═══ THE RECORDS ═══

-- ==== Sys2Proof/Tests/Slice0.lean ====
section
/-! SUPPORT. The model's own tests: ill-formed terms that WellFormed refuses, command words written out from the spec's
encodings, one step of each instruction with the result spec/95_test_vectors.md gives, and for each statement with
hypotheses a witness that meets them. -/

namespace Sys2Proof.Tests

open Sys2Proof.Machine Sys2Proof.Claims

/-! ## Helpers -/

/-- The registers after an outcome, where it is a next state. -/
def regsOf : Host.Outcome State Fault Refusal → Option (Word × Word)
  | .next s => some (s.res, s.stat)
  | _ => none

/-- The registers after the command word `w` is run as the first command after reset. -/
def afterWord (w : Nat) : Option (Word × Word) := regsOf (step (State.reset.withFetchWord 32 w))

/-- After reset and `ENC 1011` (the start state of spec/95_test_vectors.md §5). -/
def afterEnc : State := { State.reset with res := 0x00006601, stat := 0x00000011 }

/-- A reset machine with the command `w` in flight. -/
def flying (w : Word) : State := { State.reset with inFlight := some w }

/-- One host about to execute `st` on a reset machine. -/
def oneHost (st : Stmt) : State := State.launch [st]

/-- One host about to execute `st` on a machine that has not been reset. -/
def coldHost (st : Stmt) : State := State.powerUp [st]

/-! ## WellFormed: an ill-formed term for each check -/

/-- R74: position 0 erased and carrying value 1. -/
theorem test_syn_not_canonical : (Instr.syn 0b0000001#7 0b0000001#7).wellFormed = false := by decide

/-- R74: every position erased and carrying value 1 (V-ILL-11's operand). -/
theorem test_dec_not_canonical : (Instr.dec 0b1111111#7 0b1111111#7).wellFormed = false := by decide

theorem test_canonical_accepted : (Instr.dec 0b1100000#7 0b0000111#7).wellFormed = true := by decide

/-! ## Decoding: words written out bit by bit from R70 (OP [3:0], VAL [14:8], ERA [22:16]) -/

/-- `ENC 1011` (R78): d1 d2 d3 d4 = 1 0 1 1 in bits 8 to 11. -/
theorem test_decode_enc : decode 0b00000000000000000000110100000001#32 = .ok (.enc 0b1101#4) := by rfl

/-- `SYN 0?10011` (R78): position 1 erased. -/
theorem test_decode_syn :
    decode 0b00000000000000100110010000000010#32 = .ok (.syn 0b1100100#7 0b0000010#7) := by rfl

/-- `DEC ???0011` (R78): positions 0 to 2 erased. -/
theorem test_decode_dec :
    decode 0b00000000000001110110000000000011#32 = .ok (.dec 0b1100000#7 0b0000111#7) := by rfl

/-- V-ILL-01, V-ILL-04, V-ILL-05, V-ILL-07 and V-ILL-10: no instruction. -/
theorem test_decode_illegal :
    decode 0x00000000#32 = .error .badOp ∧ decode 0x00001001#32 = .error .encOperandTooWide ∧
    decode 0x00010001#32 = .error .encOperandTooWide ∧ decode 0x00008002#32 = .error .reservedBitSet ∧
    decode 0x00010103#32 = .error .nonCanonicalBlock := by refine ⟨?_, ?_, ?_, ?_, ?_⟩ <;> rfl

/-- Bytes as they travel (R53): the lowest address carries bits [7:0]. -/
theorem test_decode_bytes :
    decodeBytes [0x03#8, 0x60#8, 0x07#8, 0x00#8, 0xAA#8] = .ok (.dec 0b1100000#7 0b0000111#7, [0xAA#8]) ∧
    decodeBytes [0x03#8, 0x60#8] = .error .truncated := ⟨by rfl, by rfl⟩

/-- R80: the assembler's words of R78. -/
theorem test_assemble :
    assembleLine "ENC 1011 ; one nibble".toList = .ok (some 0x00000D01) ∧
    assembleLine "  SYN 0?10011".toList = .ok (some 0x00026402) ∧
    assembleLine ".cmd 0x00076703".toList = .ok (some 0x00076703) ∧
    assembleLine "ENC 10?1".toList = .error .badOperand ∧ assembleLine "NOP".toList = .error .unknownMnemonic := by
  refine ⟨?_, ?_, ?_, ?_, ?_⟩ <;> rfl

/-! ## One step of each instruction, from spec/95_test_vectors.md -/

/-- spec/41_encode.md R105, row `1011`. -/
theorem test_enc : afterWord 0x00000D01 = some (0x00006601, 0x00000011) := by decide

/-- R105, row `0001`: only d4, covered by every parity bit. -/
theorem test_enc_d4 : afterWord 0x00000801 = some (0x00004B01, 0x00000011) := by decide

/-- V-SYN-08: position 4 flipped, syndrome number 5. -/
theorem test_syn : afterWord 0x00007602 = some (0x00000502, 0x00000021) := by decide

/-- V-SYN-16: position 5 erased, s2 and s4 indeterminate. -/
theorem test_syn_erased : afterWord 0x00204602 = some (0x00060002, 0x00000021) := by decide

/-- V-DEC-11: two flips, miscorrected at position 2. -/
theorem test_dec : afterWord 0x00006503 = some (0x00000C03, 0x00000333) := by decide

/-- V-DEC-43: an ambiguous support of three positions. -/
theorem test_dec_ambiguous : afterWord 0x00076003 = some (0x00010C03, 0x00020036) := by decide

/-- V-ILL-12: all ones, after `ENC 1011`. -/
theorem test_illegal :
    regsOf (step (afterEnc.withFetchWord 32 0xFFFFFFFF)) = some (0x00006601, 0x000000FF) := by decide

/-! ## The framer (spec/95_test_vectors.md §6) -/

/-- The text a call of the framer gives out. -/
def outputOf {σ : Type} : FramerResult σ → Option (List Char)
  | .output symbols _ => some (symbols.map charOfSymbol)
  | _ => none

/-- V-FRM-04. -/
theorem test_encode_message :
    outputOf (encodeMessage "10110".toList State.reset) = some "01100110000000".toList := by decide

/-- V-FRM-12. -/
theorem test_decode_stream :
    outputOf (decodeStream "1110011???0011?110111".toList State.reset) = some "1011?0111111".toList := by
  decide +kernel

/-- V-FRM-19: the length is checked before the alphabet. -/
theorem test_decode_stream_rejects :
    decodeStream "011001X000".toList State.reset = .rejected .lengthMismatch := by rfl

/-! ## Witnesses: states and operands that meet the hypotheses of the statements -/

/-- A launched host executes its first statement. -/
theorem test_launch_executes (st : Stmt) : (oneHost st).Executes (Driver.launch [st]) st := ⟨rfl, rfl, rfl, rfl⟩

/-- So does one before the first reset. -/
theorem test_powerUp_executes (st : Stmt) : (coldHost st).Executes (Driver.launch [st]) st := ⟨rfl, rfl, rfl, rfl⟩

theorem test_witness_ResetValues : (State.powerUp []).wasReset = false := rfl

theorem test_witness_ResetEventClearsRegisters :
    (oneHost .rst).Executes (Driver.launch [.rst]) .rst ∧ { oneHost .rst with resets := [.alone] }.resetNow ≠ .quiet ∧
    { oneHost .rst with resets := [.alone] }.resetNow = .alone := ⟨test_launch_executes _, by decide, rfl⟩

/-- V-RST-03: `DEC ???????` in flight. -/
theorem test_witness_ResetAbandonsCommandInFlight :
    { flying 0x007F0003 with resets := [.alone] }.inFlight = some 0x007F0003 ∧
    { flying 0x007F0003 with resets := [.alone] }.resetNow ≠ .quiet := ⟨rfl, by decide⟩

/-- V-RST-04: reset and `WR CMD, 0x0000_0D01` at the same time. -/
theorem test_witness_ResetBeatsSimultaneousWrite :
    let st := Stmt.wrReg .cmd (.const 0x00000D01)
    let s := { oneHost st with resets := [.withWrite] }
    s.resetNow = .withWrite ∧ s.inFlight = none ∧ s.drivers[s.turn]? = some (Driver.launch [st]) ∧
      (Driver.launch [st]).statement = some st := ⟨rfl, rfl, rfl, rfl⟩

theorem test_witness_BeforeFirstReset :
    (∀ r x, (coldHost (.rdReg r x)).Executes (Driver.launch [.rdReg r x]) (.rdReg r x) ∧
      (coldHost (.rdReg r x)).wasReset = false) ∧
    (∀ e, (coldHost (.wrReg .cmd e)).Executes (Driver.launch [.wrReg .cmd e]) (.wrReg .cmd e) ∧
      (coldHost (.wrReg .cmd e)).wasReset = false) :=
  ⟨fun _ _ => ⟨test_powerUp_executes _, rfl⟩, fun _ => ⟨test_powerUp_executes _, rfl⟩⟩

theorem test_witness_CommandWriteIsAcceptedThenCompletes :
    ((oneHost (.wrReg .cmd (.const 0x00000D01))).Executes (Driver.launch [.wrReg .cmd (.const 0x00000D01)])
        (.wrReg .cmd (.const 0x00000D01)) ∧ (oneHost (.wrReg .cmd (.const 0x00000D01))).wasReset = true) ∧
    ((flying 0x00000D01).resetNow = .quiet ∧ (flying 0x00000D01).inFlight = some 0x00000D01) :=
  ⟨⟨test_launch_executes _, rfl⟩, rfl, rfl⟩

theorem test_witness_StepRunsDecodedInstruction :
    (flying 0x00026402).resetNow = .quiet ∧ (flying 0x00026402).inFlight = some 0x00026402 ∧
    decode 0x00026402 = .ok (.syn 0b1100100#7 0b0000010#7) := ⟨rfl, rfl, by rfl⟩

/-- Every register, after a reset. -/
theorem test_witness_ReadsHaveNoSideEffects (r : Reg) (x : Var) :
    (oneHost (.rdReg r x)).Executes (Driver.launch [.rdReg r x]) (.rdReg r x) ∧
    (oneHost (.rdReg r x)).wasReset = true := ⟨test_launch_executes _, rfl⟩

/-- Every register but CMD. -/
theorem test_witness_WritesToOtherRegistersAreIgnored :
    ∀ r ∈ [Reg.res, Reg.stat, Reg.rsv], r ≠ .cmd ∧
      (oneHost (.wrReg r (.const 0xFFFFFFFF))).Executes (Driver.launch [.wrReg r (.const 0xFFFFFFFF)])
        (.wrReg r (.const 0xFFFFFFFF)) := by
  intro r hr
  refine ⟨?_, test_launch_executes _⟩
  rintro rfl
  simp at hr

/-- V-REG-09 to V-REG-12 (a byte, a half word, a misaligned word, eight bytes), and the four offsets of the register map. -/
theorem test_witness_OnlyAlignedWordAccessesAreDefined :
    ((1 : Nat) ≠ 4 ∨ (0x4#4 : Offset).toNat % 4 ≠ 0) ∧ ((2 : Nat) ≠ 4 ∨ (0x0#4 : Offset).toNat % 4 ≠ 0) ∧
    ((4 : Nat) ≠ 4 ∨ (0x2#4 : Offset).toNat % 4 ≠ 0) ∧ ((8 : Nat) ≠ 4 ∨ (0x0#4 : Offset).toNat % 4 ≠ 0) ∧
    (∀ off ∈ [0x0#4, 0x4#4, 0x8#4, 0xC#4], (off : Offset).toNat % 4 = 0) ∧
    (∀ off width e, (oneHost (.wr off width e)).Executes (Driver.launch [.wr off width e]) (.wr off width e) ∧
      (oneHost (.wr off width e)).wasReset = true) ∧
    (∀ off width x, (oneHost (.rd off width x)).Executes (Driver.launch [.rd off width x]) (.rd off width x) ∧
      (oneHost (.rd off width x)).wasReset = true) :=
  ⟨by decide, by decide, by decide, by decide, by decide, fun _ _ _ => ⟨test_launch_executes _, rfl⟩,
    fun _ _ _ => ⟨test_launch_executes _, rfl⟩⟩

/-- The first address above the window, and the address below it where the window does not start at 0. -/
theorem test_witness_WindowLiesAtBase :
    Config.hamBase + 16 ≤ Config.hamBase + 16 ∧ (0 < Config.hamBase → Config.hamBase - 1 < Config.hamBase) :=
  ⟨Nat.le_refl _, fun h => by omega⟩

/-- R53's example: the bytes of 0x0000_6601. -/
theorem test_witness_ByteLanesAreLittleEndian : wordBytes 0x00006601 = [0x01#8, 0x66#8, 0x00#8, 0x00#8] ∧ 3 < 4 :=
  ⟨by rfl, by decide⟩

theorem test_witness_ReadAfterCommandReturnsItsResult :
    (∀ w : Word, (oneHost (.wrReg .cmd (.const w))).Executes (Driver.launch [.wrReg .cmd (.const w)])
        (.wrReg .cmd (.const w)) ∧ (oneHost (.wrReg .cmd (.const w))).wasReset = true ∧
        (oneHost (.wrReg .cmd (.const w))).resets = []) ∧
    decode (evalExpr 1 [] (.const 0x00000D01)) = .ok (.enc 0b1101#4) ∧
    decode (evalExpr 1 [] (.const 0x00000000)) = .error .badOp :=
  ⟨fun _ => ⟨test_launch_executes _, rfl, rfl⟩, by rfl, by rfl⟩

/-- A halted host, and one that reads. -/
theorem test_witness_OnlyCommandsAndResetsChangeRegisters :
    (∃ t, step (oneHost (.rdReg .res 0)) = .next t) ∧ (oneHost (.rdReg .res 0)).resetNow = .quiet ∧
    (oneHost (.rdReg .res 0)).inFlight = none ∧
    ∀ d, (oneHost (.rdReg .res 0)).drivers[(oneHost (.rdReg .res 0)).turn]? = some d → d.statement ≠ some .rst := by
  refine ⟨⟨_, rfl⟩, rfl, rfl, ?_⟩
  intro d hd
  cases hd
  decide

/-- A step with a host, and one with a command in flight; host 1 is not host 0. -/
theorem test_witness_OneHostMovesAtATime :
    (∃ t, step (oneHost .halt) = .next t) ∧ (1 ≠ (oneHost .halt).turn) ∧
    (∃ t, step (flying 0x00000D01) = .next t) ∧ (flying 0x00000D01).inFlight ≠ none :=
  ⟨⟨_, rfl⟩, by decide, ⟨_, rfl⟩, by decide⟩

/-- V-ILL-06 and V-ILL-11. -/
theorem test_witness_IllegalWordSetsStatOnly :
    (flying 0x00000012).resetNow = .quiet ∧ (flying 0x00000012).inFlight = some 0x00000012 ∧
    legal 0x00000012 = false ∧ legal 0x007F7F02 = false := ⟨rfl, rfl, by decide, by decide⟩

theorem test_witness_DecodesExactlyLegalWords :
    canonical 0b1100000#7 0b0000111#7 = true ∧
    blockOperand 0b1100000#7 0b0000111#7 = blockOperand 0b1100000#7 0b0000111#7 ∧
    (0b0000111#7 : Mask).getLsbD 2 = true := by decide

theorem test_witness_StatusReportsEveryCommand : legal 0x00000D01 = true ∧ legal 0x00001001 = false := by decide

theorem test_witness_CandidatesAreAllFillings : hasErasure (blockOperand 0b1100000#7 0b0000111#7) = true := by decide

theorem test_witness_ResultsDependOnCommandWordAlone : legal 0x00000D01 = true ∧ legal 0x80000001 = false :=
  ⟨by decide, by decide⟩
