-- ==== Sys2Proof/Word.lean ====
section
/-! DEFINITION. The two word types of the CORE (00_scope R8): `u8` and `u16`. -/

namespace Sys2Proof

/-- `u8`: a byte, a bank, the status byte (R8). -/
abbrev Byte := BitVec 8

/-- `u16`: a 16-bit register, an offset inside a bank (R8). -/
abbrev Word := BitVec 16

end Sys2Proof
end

═══

Leave out every line above except those from the line with "regsOf (step (afterEnc.withFetchWord" up to and including the line with "Option (List Char)", and copy those exactly.

__ANSWER SECTION__:
    regsOf (step (afterEnc.withFetchWord 32 0xFFFFFFFF)) = some (0x00006601, 0x000000FF) := by decide

/-! ## The framer (spec/95_test_vectors.md §6) -/

/-- The text a call of the framer gives out. -/
def outputOf {σ : Type} : FramerResult σ → Option (List Char)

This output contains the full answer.